# [Listed entries]

-- ==== Sys2Proof/Laws/PerInstr.lean ====
section
/-! SUPPORT. Statements about each instruction as syntax, one lemma per constructor. RoundTrip: the word that the encoder gives an
instruction decodes to that instruction, every operand at every value. -/

set_option linter.unusedSimpArgs false

namespace Sys2Proof

/-- A field above the low part of a concatenation. -/
theorem extract_high {v w st len : Nat} (x : BitVec v) (y : BitVec w) (h : w ≤ st) :
    BitVec.extractLsb' (n := no_index (v + w)) st len (no_index (x ++ y)) = x.extractLsb' (st - w) len :=
  BitVec.extractLsb'_append_eq_of_le h

/-- A field within the low part of a concatenation. -/
theorem extract_low {v w st len : Nat} (x : BitVec v) (y : BitVec w) (h : st + len ≤ w) :
    BitVec.extractLsb' (n := no_index (v + w)) st len (no_index (x ++ y)) = y.extractLsb' st len :=
  BitVec.extractLsb'_append_eq_of_add_le h

/-- The word of an instruction decodes to it. -/
def Laws.RoundTrip.Statement (i : Instr) : Prop := ∀ w, encode i = some w → decode w = i

theorem Laws.RoundTrip.nop : Laws.RoundTrip.Statement (.nop) := by
  intro w h
  cases h
  have e : BitVec.extractLsb' 25 7 (0#7 ++ 0#25 : BitVec 32) = 0#7 := by
    simp (disch := omega) only [extract_high, Nat.reduceSub, Nat.sub_zero, BitVec.extractLsb'_eq_self]
  rw [decode, e]
  change decodeOp00 _ = _
  simp (disch := omega) [decodeOp00, extract_high, extract_low, VOp.ofCode_code, SOp.ofCode_code, Tag.ofCode_code]

theorem Laws.RoundTrip.yield : Laws.RoundTrip.Statement (.yield) := by
  intro w h
  cases h
  have e : BitVec.extractLsb' 25 7 (3#7 ++ 0#25 : BitVec 32) = 3#7 := by
    simp (disch := omega) only [extract_high, Nat.reduceSub, Nat.sub_zero, BitVec.extractLsb'_eq_self]
  rw [decode, e]
  change decodeOp03 _ = _
  simp (disch := omega) [decodeOp03, extract_high, extract_low, VOp.ofCode_code, SOp.ofCode_code, Tag.ofCode_code]

theorem Laws.RoundTrip.lit (v : BitVec 24) : Laws.RoundTrip.Statement (.lit v) := by
  intro w h
  cases h
  have e : BitVec.extractLsb' 25 7 (1#7 ++ 0#1 ++ v : BitVec 32) = 1#7 := by
    simp (disch := omega) only [extract_high, Nat.reduceSub, Nat.sub_zero, BitVec.extractLsb'_eq_self]
  rw [decode, e]
  change decodeOp01 _ = _
  simp (disch := omega) [decodeOp01, extract_high, extract_low, VOp.ofCode_code, SOp.ofCode_code, Tag.ofCode_code]

theorem Laws.RoundTrip.litHi (b : BitVec 8) : Laws.RoundTrip.Statement (.litHi b) := by
  intro w h
  cases h
  have e : BitVec.extractLsb' 25 7 (1#7 ++ 1#1 ++ 0#16 ++ b : BitVec 32) = 1#7 := by
    simp (disch := omega) only [extract_high, Nat.reduceSub, Nat.sub_zero, BitVec.extractLsb'_eq_self]
  rw [decode, e]
  change decodeOp01 _ = _
  simp (disch := omega) [decodeOp01, extract_high, extract_low, VOp.ofCode_code, SOp.ofCode_code, Tag.ofCode_code]

theorem Laws.RoundTrip.blk (r : BitVec 8) (p : BitVec 8) : Laws.RoundTrip.Statement (.blk r p) := by
  intro w h
  cases h
  have e : BitVec.extractLsb' 25 7 (2#7 ++ 0#9 ++ r ++ p : BitVec 32) = 2#7 := by
    simp (disch := omega) only [extract_high, Nat.reduceSub, Nat.sub_zero, BitVec.extractLsb'_eq_self]
  rw [decode, e]
  change decodeOp02 _ = _
  simp (disch := omega) [decodeOp02, extract_high, extract_low, VOp.ofCode_code, SOp.ofCode_code, Tag.ofCode_code]

theorem Laws.RoundTrip.iadd (d : VOp) (a : VOp) (b : VOp) (da : BitVec 1) (db : BitVec 1) (f : BitVec 2) : Laws.RoundTrip.Statement (.iadd d a b da db f) := by
  intro w h
  cases h
  have e : BitVec.extractLsb' 25 7 (4#7 ++ d.code ++ a.code ++ b.code ++ da ++ db ++ f : BitVec 32) = 4#7 := by
    simp (disch := omega) only [extract_high, Nat.reduceSub, Nat.sub_zero, BitVec.extractLsb'_eq_self]
  rw [decode, e]
  change decodeOp04 _ = _
  simp (disch := omega) [decodeOp04, extract_high, extract_low, VOp.ofCode_code, SOp.ofCode_code, Tag.ofCode_code]

theorem Laws.RoundTrip.isub (d : VOp) (a : VOp) (b : VOp) (da : BitVec 1) (db : BitVec 1) (f : BitVec 2) : Laws.RoundTrip.Statement (.isub d a b da db f) := by
  intro w h
  cases h
  have e : BitVec.extractLsb' 25 7 (5#7 ++ d.code ++ a.code ++ b.code ++ da ++ db ++ f : BitVec 32) = 5#7 := by
    simp (disch := omega) only [extract_high, Nat.reduceSub, Nat.sub_zero, BitVec.extractLsb'_eq_self]
  rw [decode, e]
  change decodeOp05 _ = _
  simp (disch := omega) [decodeOp05, extract_high, extract_low, VOp.ofCode_code, SOp.ofCode_code, Tag.ofCode_code]

theorem Laws.RoundTrip.imul (d : VOp) (a : VOp) (b : VOp) (da : BitVec 1) (db : BitVec 1) (f : BitVec 2) : Laws.RoundTrip.Statement (.imul d a b da db f) := by
  intro w h
  cases h
  have e : BitVec.extractLsb' 25 7 (6#7 ++ d.code ++ a.code ++ b.code ++ da ++ db ++ f : BitVec 32) = 6#7 := by
    simp (disch := omega) only [extract_high, Nat.reduceSub, Nat.sub_zero, BitVec.extractLsb'_eq_self]
  rw [decode, e]
  change decodeOp06 _ = _
  simp (disch := omega) [decodeOp06, extract_high, extract_low, VOp.ofCode_code, SOp.ofCode_code, Tag.ofCode_code]

theorem Laws.RoundTrip.imad (d : VOp) (a : VOp) (b : VOp) (da : BitVec 1) (db : BitVec 1) (f : BitVec 2) : Laws.RoundTrip.Statement (.imad d a b da db f) := by
  intro w h
  cases h
  have e : BitVec.extractLsb' 25 7 (7#7 ++ d.code ++ a.code ++ b.code ++ da ++ db ++ f : BitVec 32) = 7#7 := by
    simp (disch := omega) only [extract_high, Nat.reduceSub, Nat.sub_zero, BitVec.extractLsb'_eq_self]
  rw [decode, e]
  change decodeOp07 _ = _
  simp (disch := omega) [decodeOp07, extract_high, extract_low, VOp.ofCode_code, SOp.ofCode_code, Tag.ofCode_code]

theorem Laws.RoundTrip.imin (d : VOp) (a : VOp) (b : VOp) (da : BitVec 1) (db : BitVec 1) (f : BitVec 2) : Laws.RoundTrip.Statement (.imin d a b da db f) := by
  intro w h
  cases h
  have e : BitVec.extractLsb' 25 7 (8#7 ++ d.code ++ a.code ++ b.code ++ da ++ db ++ f : BitVec 32) = 8#7 := by
    simp (disch := omega) only [extract_high, Nat.reduceSub, Nat.sub_zero, BitVec.extractLsb'_eq_self]
  rw [decode, e]
  change decodeOp08 _ = _
  simp (disch := omega) [decodeOp08, extract_high, extract_low, VOp.ofCode_code, SOp.ofCode_code, Tag.ofCode_code]

theorem Laws.RoundTrip.imax (d : VOp) (a : VOp) (b : VOp) (da : BitVec 1) (db : BitVec 1) (f : BitVec 2) : Laws.RoundTrip.Statement (.imax d a b da db f) := by
  intro w h
  cases h
  have e : BitVec.extractLsb' 25 7 (9#7 ++ d.code ++ a.code ++ b.code ++ da ++ db ++ f : BitVec 32) = 9#7 := by
    simp (disch := omega) only [extract_high, Nat.reduceSub, Nat.sub_zero, BitVec.extractLsb'_eq_self]
  rw [decode, e]
  change decodeOp09 _ = _
  simp (disch := omega) [decodeOp09, extract_high, extract_low, VOp.ofCode_code, SOp.ofCode_code, Tag.ofCode_code]

theorem Laws.RoundTrip.iabs (d : VOp) (a : VOp) (da : BitVec 1) (f : BitVec 2) : Laws.RoundTrip.Statement (.iabs d a da f) := by
  intro w h
  cases h
  have e : BitVec.extractLsb' 25 7 (10#7 ++ d.code ++ a.code ++ 0#7 ++ da ++ 0#1 ++ f : BitVec 32) = 10#7 := by
    simp (disch := omega) only [extract_high, Nat.reduceSub, Nat.sub_zero, BitVec.extractLsb'_eq_self]
  rw [decode, e]
  change decodeOp0A _ = _
  simp (disch := omega) [decodeOp0A, extract_high, extract_low, VOp.ofCode_code, SOp.ofCode_code, Tag.ofCode_code]

theorem Laws.RoundTrip.andFam (d : VOp) (a : VOp) (b : VOp) (da : BitVec 1) (db : BitVec 1) (f : BitVec 2) : Laws.RoundTrip.Statement (.andFam d a b da db f) := by
  intro w h
  cases h
  have e : BitVec.extractLsb' 25 7 (11#7 ++ d.code ++ a.code ++ b.code ++ da ++ db ++ f : BitVec 32) = 11#7 := by
    simp (disch := omega) only [extract_high, Nat.reduceSub, Nat.sub_zero, BitVec.extractLsb'_eq_self]
  rw [decode, e]
  change decodeOp0B _ = _
  simp (disch := omega) [decodeOp0B, extract_high, extract_low, VOp.ofCode_code, SOp.ofCode_code, Tag.ofCode_code]

theorem Laws.RoundTrip.orFam (d : VOp) (a : VOp) (b : VOp) (da : BitVec 1) (db : BitVec 1) (f : BitVec 2) : Laws.RoundTrip.Statement (.orFam d a b da db f) := by
  intro w h
  cases h
  have e : BitVec.extractLsb' 25 7 (12#7 ++ d.code ++ a.code ++ b.code ++ da ++ db ++ f : BitVec 32) = 12#7 := by
    simp (disch := omega) only [extract_high, Nat.reduceSub, Nat.sub_zero, BitVec.extractLsb'_eq_self]
  rw [decode, e]
  change decodeOp0C _ = _
  simp (disch := omega) [decodeOp0C, extract_high, extract_low, VOp.ofCode_code, SOp.ofCode_code, Tag.ofCode_code]

theorem Laws.RoundTrip.xorFam (d : VOp) (a : VOp) (b : VOp) (da : BitVec 1) (db : BitVec 1) (f : BitVec 2) : Laws.RoundTrip.Statement (.xorFam d a b da db f) := by
  intro w h
  cases h
  have e : BitVec.extractLsb' 25 7 (13#7 ++ d.code ++ a.code ++ b.code ++ da ++ db ++ f : BitVec 32) = 13#7 := by
    simp (disch := omega) only [extract_high, Nat.reduceSub, Nat.sub_zero, BitVec.extractLsb'_eq_self]
  rw [decode, e]
  change decodeOp0D _ = _
  simp (disch := omega) [decodeOp0D, extract_high, extract_low, VOp.ofCode_code, SOp.ofCode_code, Tag.ofCode_code]

theorem Laws.RoundTrip.shiftFam (d : VOp) (a : VOp) (b : VOp) (da : BitVec 1) (db : BitVec 1) (f : BitVec 2) : Laws.RoundTrip.Statement (.shiftFam d a b da db f) := by
  intro w h
  cases h
  have e : BitVec.extractLsb' 25 7 (14#7 ++ d.code ++ a.code ++ b.code ++ da ++ db ++ f : BitVec 32) = 14#7 := by
    simp (disch := omega) only [extract_high, Nat.reduceSub, Nat.sub_zero, BitVec.extractLsb'_eq_self]
  rw [decode, e]
  change decodeOp0E _ = _
  simp (disch := omega) [decodeOp0E, extract_high, extract_low, VOp.ofCode_code, SOp.ofCode_code, Tag.ofCode_code]

theorem Laws.RoundTrip.bfx (d : VOp) (a : VOp) (b : VOp) (da : BitVec 1) (db : BitVec 1) (f : BitVec 2) : Laws.RoundTrip.Statement (.bfx d a b da db f) := by
  intro w h
  cases h
  have e : BitVec.extractLsb' 25 7 (15#7 ++ d.code ++ a.code ++ b.code ++ da ++ db ++ f : BitVec 32) = 15#7 := by
    simp (disch := omega) only [extract_high, Nat.reduceSub, Nat.sub_zero, BitVec.extractLsb'_eq_self]
  rw [decode, e]
  change decodeOp0F _ = _
  simp (disch := omega) [decodeOp0F, extract_high, extract_low, VOp.ofCode_code, SOp.ofCode_code, Tag.ofCode_code]

theorem Laws.RoundTrip.bfi (d : VOp) (a : VOp) (b : VOp) (da : BitVec 1) (db : BitVec 1) (f : BitVec 2) : Laws.RoundTrip.Statement (.bfi d a b da db f) := by
  intro w h
  cases h
  have e : BitVec.extractLsb' 25 7 (16#7 ++ d.code ++ a.code ++ b.code ++ da ++ db ++ f : BitVec 32) = 16#7 := by
    simp (disch := omega) only [extract_high, Nat.reduceSub, Nat.sub_zero, BitVec.extractLsb'_eq_self]
  rw [decode, e]
  change decodeOp10 _ = _
  simp (disch := omega) [decodeOp10, extract_high, extract_low, VOp.ofCode_code, SOp.ofCode_code, Tag.ofCode_code]

theorem Laws.RoundTrip.bitFam (d : VOp) (a : VOp) (da : BitVec 1) (f : BitVec 2) : Laws.RoundTrip.Statement (.bitFam d a da f) := by
  intro w h
  cases h
  have e : BitVec.extractLsb' 25 7 (17#7 ++ d.code ++ a.code ++ 0#7 ++ da ++ 0#1 ++ f : BitVec 32) = 17#7 := by
    simp (disch := omega) only [extract_high, Nat.reduceSub, Nat.sub_zero, BitVec.extractLsb'_eq_self]
  rw [decode, e]
  change decodeOp11 _ = _
  simp (disch := omega) [decodeOp11, extract_high, extract_low, VOp.ofCode_code, SOp.ofCode_code, Tag.ofCode_code]

theorem Laws.RoundTrip.icmp (d : VOp) (a : VOp) (b : VOp) (da : BitVec 1) (db : BitVec 1) (f : BitVec 2) : Laws.RoundTrip.Statement (.icmp d a b da db f) := by
  intro w h
  cases h
  have e : BitVec.extractLsb' 25 7 (18#7 ++ d.code ++ a.code ++ b.code ++ da ++ db ++ f : BitVec 32) = 18#7 := by
    simp (disch := omega) only [extract_high, Nat.reduceSub, Nat.sub_zero, BitVec.extractLsb'_eq_self]
  rw [decode, e]
  change decodeOp12 _ = _
  simp (disch := omega) [decodeOp12, extract_high, extract_low, VOp.ofCode_code, SOp.ofCode_code, Tag.ofCode_code]

theorem Laws.RoundTrip.icmpn (d : VOp) (a : VOp) (b : VOp) (da : BitVec 1) (db : BitVec 1) (f : BitVec 2) : Laws.RoundTrip.Statement (.icmpn d a b da db f) := by
  intro w h
  cases h
  have e : BitVec.extractLsb' 25 7 (19#7 ++ d.code ++ a.code ++ b.code ++ da ++ db ++ f : BitVec 32) = 19#7 := by
    simp (disch := omega) only [extract_high, Nat.reduceSub, Nat.sub_zero, BitVec.extractLsb'_eq_self]
  rw [decode, e]
  change decodeOp13 _ = _
  simp (disch := omega) [decodeOp13, extract_high, extract_low, VOp.ofCode_code, SOp.ofCode_code, Tag.ofCode_code]

theorem Laws.RoundTrip.sel (d : VOp) (a : VOp) (b : VOp) (da : BitVec 1) (db : BitVec 1) : Laws.RoundTrip.Statement (.sel d a b da db) := by
  intro w h
  cases h
  have e : BitVec.extractLsb' 25 7 (20#7 ++ d.code ++ a.code ++ b.code ++ da ++ db ++ 0#2 : BitVec 32) = 20#7 := by
    simp (disch := omega) only [extract_high, Nat.reduceSub, Nat.sub_zero, BitVec.extractLsb'_eq_self]
  rw [decode, e]
  change decodeOp14 _ = _
  simp (disch := omega) [decodeOp14, extract_high, extract_low, VOp.ofCode_code, SOp.ofCode_code, Tag.ofCode_code]

theorem Laws.RoundTrip.lea (d : VOp) (a : VOp) (b : VOp) (da : BitVec 1) (db : BitVec 1) (f : BitVec 2) : Laws.RoundTrip.Statement (.lea d a b da db f) := by
  intro w h
  cases h
  have e : BitVec.extractLsb' 25 7 (21#7 ++ d.code ++ a.code ++ b.code ++ da ++ db ++ f : BitVec 32) = 21#7 := by
    simp (disch := omega) only [extract_high, Nat.reduceSub, Nat.sub_zero, BitVec.extractLsb'_eq_self]
  rw [decode, e]
  change decodeOp15 _ = _
  simp (disch := omega) [decodeOp15, extract_high, extract_low, VOp.ofCode_code, SOp.ofCode_code, Tag.ofCode_code]

theorem Laws.RoundTrip.addsubw (d : VOp) (a : VOp) (b : VOp) (da : BitVec 1) (db : BitVec 1) (f : BitVec 2) : Laws.RoundTrip.Statement (.addsubw d a b da db f) := by
  intro w h
  cases h
  have e : BitVec.extractLsb' 25 7 (22#7 ++ d.code ++ a.code ++ b.code ++ da ++ db ++ f : BitVec 32) = 22#7 := by
    simp (disch := omega) only [extract_high, Nat.reduceSub, Nat.sub_zero, BitVec.extractLsb'_eq_self]
  rw [decode, e]
  change decodeOp16 _ = _
  simp (disch := omega) [decodeOp16, extract_high, extract_low, VOp.ofCode_code, SOp.ofCode_code, Tag.ofCode_code]

theorem Laws.RoundTrip.mulw (d : VOp) (a : VOp) (b : VOp) (da : BitVec 1) (db : BitVec 1) (f : BitVec 2) : Laws.RoundTrip.Statement (.mulw d a b da db f) := by
  intro w h
  cases h
  have e : BitVec.extractLsb' 25 7 (23#7 ++ d.code ++ a.code ++ b.code ++ da ++ db ++ f : BitVec 32) = 23#7 := by
    simp (disch := omega) only [extract_high, Nat.reduceSub, Nat.sub_zero, BitVec.extractLsb'_eq_self]
  rw [decode, e]
  change decodeOp17 _ = _
  simp (disch := omega) [decodeOp17, extract_high, extract_low, VOp.ofCode_code, SOp.ofCode_code, Tag.ofCode_code]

# [Instructions to follow]
Give the count of lines in the listing that hold "word", and write nothing beyond it.

# [Result of this exercise]
2